• _Problem description_
Retype the records below so that each one matches exactly.

Saved entries:
■ ■ ■ ■
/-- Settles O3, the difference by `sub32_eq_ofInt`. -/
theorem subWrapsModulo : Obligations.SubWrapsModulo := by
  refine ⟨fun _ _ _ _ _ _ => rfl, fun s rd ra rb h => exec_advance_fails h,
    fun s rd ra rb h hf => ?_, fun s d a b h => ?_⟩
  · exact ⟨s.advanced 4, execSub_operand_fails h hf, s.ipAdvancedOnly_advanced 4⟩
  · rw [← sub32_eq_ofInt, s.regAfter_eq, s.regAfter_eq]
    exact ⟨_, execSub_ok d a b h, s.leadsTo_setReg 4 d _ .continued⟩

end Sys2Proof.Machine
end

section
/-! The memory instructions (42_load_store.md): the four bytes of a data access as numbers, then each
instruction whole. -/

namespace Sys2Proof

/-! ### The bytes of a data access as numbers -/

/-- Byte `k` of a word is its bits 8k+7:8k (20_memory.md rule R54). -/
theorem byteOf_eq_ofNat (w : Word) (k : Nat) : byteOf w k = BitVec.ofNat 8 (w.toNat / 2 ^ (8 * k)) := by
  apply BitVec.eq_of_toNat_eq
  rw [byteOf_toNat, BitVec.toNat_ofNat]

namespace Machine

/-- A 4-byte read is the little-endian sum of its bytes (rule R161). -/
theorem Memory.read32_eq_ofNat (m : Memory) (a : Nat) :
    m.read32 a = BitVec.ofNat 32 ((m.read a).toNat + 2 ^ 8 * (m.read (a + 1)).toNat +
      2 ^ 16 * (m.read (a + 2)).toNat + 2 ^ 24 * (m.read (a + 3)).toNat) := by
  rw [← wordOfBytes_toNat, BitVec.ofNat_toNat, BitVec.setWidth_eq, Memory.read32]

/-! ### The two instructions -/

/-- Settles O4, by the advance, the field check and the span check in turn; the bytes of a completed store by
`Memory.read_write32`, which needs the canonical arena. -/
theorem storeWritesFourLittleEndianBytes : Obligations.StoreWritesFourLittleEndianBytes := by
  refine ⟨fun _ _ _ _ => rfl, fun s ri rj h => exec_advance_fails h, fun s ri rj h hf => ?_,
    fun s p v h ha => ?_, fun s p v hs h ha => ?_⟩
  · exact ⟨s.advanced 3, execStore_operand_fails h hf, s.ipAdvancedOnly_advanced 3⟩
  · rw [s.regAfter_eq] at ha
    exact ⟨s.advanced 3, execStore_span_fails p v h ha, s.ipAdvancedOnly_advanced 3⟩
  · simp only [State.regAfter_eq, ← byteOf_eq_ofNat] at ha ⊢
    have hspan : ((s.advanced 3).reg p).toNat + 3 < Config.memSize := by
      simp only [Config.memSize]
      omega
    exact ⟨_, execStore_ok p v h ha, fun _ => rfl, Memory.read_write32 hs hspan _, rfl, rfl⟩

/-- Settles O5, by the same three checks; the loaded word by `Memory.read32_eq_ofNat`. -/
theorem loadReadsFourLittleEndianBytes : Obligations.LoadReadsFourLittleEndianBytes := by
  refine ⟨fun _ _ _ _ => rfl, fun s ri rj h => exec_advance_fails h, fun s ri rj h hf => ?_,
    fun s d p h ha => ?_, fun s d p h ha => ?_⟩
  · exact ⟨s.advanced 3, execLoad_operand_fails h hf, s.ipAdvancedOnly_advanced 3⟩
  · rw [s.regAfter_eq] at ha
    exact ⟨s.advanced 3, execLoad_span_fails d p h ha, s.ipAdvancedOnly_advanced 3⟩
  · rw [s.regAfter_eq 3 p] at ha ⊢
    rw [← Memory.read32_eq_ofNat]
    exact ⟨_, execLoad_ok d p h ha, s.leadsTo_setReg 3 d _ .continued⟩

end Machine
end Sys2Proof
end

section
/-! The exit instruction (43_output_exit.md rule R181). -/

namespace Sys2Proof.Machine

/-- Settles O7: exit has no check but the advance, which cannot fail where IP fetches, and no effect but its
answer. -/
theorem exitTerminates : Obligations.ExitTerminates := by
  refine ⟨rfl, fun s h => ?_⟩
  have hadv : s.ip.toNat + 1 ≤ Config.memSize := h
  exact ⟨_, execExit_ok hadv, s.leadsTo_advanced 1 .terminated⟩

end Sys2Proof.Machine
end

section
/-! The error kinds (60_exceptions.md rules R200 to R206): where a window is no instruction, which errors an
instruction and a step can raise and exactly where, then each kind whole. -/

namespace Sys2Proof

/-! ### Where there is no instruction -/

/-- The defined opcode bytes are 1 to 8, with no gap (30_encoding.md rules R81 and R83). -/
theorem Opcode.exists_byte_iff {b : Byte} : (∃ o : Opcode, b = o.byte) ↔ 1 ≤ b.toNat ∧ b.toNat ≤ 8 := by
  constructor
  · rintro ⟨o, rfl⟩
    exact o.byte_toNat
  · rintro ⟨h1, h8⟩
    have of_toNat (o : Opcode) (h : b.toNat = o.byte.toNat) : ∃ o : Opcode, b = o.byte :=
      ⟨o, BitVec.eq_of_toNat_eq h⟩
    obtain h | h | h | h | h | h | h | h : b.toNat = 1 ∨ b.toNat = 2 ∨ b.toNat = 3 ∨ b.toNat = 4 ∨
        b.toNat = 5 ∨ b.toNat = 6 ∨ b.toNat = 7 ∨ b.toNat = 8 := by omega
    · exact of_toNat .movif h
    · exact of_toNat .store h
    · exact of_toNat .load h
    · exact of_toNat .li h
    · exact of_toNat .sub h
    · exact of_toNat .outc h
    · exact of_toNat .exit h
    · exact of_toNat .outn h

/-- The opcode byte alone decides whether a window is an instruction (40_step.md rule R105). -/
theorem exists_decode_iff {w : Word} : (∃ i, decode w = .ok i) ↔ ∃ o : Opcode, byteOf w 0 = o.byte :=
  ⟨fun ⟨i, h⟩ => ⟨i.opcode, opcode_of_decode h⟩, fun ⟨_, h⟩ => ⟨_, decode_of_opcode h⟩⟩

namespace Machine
■ ■ ■ ■
• _Exercise response_
/-- Settles O3, the difference by `sub32_eq_ofInt`. -/
theorem subWrapsModulo : Obligations.SubWrapsModulo := by
  refine ⟨fun _ _ _ _ _ _ => rfl, fun s rd ra rb h => exec_advance_fails h,
    fun s rd ra rb h hf => ?_, fun s d a b h => ?_⟩
  · exact ⟨s.advanced 4, execSub_operand_fails h hf, s.ipAdvancedOnly_advanced 4⟩
  · rw [← sub32_eq_ofInt, s.regAfter_eq, s.regAfter_eq]
    exact ⟨_, execSub_ok d a b h, s.leadsTo_setReg 4 d _ .continued⟩

end Sys2Proof.Machine
end

section
/-! The memory instructions (42_load_store.md): the four bytes of a data access as numbers, then each
instruction whole. -/

namespace Sys2Proof

/-! ### The bytes of a data access as numbers -/

/-- Byte `k` of a word is its bits 8k+7:8k (20_memory.md rule R54). -/
theorem byteOf_eq_ofNat (w : Word) (k : Nat) : byteOf w k = BitVec.ofNat 8 (w.toNat / 2 ^ (8 * k)) := by
  apply BitVec.eq_of_toNat_eq
  rw [byteOf_toNat, BitVec.toNat_ofNat]

namespace Machine

/-- A 4-byte read is the little-endian sum of its bytes (rule R161). -/
theorem Memory.read32_eq_ofNat (m : Memory) (a : Nat) :
    m.read32 a = BitVec.ofNat 32 ((m.read a).toNat + 2 ^ 8 * (m.read (a + 1)).toNat +
      2 ^ 16 * (m.read (a + 2)).toNat + 2 ^ 24 * (m.read (a + 3)).toNat) := by
  rw [← wordOfBytes_toNat, BitVec.ofNat_toNat, BitVec.setWidth_eq, Memory.read32]

/-! ### The two instructions -/

/-- Settles O4, by the advance, the field check and the span check in turn; the bytes of a completed store by
`Memory.read_write32`, which needs the canonical arena. -/
theorem storeWritesFourLittleEndianBytes : Obligations.StoreWritesFourLittleEndianBytes := by
  refine ⟨fun _ _ _ _ => rfl, fun s ri rj h => exec_advance_fails h, fun s ri rj h hf => ?_,
    fun s p v h ha => ?_, fun s p v hs h ha => ?_⟩
  · exact ⟨s.advanced 3, execStore_operand_fails h hf, s.ipAdvancedOnly_advanced 3⟩
  · rw [s.regAfter_eq] at ha
    exact ⟨s.advanced 3, execStore_span_fails p v h ha, s.ipAdvancedOnly_advanced 3⟩
  · simp only [State.regAfter_eq, ← byteOf_eq_ofNat] at ha ⊢
    have hspan : ((s.advanced 3).reg p).toNat + 3 < Config.memSize := by
      simp only [Config.memSize]
      omega
    exact ⟨_, execStore_ok p v h ha, fun _ => rfl, Memory.read_write32 hs hspan _, rfl, rfl⟩

/-- Settles O5, by the same three checks; the loaded word by `Memory.read32_eq_ofNat`. -/
theorem loadReadsFourLittleEndianBytes : Obligations.LoadReadsFourLittleEndianBytes := by
  refine ⟨fun _ _ _ _ => rfl, fun s ri rj h => exec_advance_fails h, fun s ri rj h hf => ?_,
    fun s d p h ha => ?_, fun s d p h ha => ?_⟩
  · exact ⟨s.advanced 3, execLoad_operand_fails h hf, s.ipAdvancedOnly_advanced 3⟩
  · rw [s.regAfter_eq] at ha
    exact ⟨s.advanced 3, execLoad_span_fails d p h ha, s.ipAdvancedOnly_advanced 3⟩
  · rw [s.regAfter_eq 3 p] at ha ⊢
    rw [← Memory.read32_eq_ofNat]
    exact ⟨_, execLoad_ok d p h ha, s.leadsTo_setReg 3 d _ .continued⟩

end Machine
end Sys2Proof
end

section
/-! The exit instruction (43_output_exit.md rule R181). -/

namespace Sys2Proof.Machine

/-- Settles O7: exit has no check but the advance, which cannot fail where IP fetches, and no effect but its
answer. -/
theorem exitTerminates : Obligations.ExitTerminates := by
  refine ⟨rfl, fun s h => ?_⟩
  have hadv : s.ip.toNat + 1 ≤ Config.memSize := h
  exact ⟨_, execExit_ok hadv, s.leadsTo_advanced 1 .terminated⟩

end Sys2Proof.Machine
end

section
/-! The error kinds (60_exceptions.md rules R200 to R206): where a window is no instruction, which errors an
instruction and a step can raise and exactly where, then each kind whole. -/

namespace Sys2Proof

/-! ### Where there is no instruction -/

/-- The defined opcode bytes are 1 to 8, with no gap (30_encoding.md rules R81 and R83). -/
theorem Opcode.exists_byte_iff {b : Byte} : (∃ o : Opcode, b = o.byte) ↔ 1 ≤ b.toNat ∧ b.toNat ≤ 8 := by
  constructor
  · rintro ⟨o, rfl⟩
    exact o.byte_toNat
  · rintro ⟨h1, h8⟩
    have of_toNat (o : Opcode) (h : b.toNat = o.byte.toNat) : ∃ o : Opcode, b = o.byte :=
      ⟨o, BitVec.eq_of_toNat_eq h⟩
    obtain h | h | h | h | h | h | h | h : b.toNat = 1 ∨ b.toNat = 2 ∨ b.toNat = 3 ∨ b.toNat = 4 ∨
        b.toNat = 5 ∨ b.toNat = 6 ∨ b.toNat = 7 ∨ b.toNat = 8 := by omega
    · exact of_toNat .movif h
    · exact of_toNat .store h
    · exact of_toNat .load h
    · exact of_toNat .li h
    · exact of_toNat .sub h
    · exact of_toNat .outc h
    · exact of_toNat .exit h
    · exact of_toNat .outn h

/-- The opcode byte alone decides whether a window is an instruction (40_step.md rule R105). -/
theorem exists_decode_iff {w : Word} : (∃ i, decode w = .ok i) ↔ ∃ o : Opcode, byteOf w 0 = o.byte :=
  ⟨fun ⟨i, h⟩ => ⟨i.opcode, opcode_of_decode h⟩, fun ⟨_, h⟩ => ⟨_, decode_of_opcode h⟩⟩

namespace Machine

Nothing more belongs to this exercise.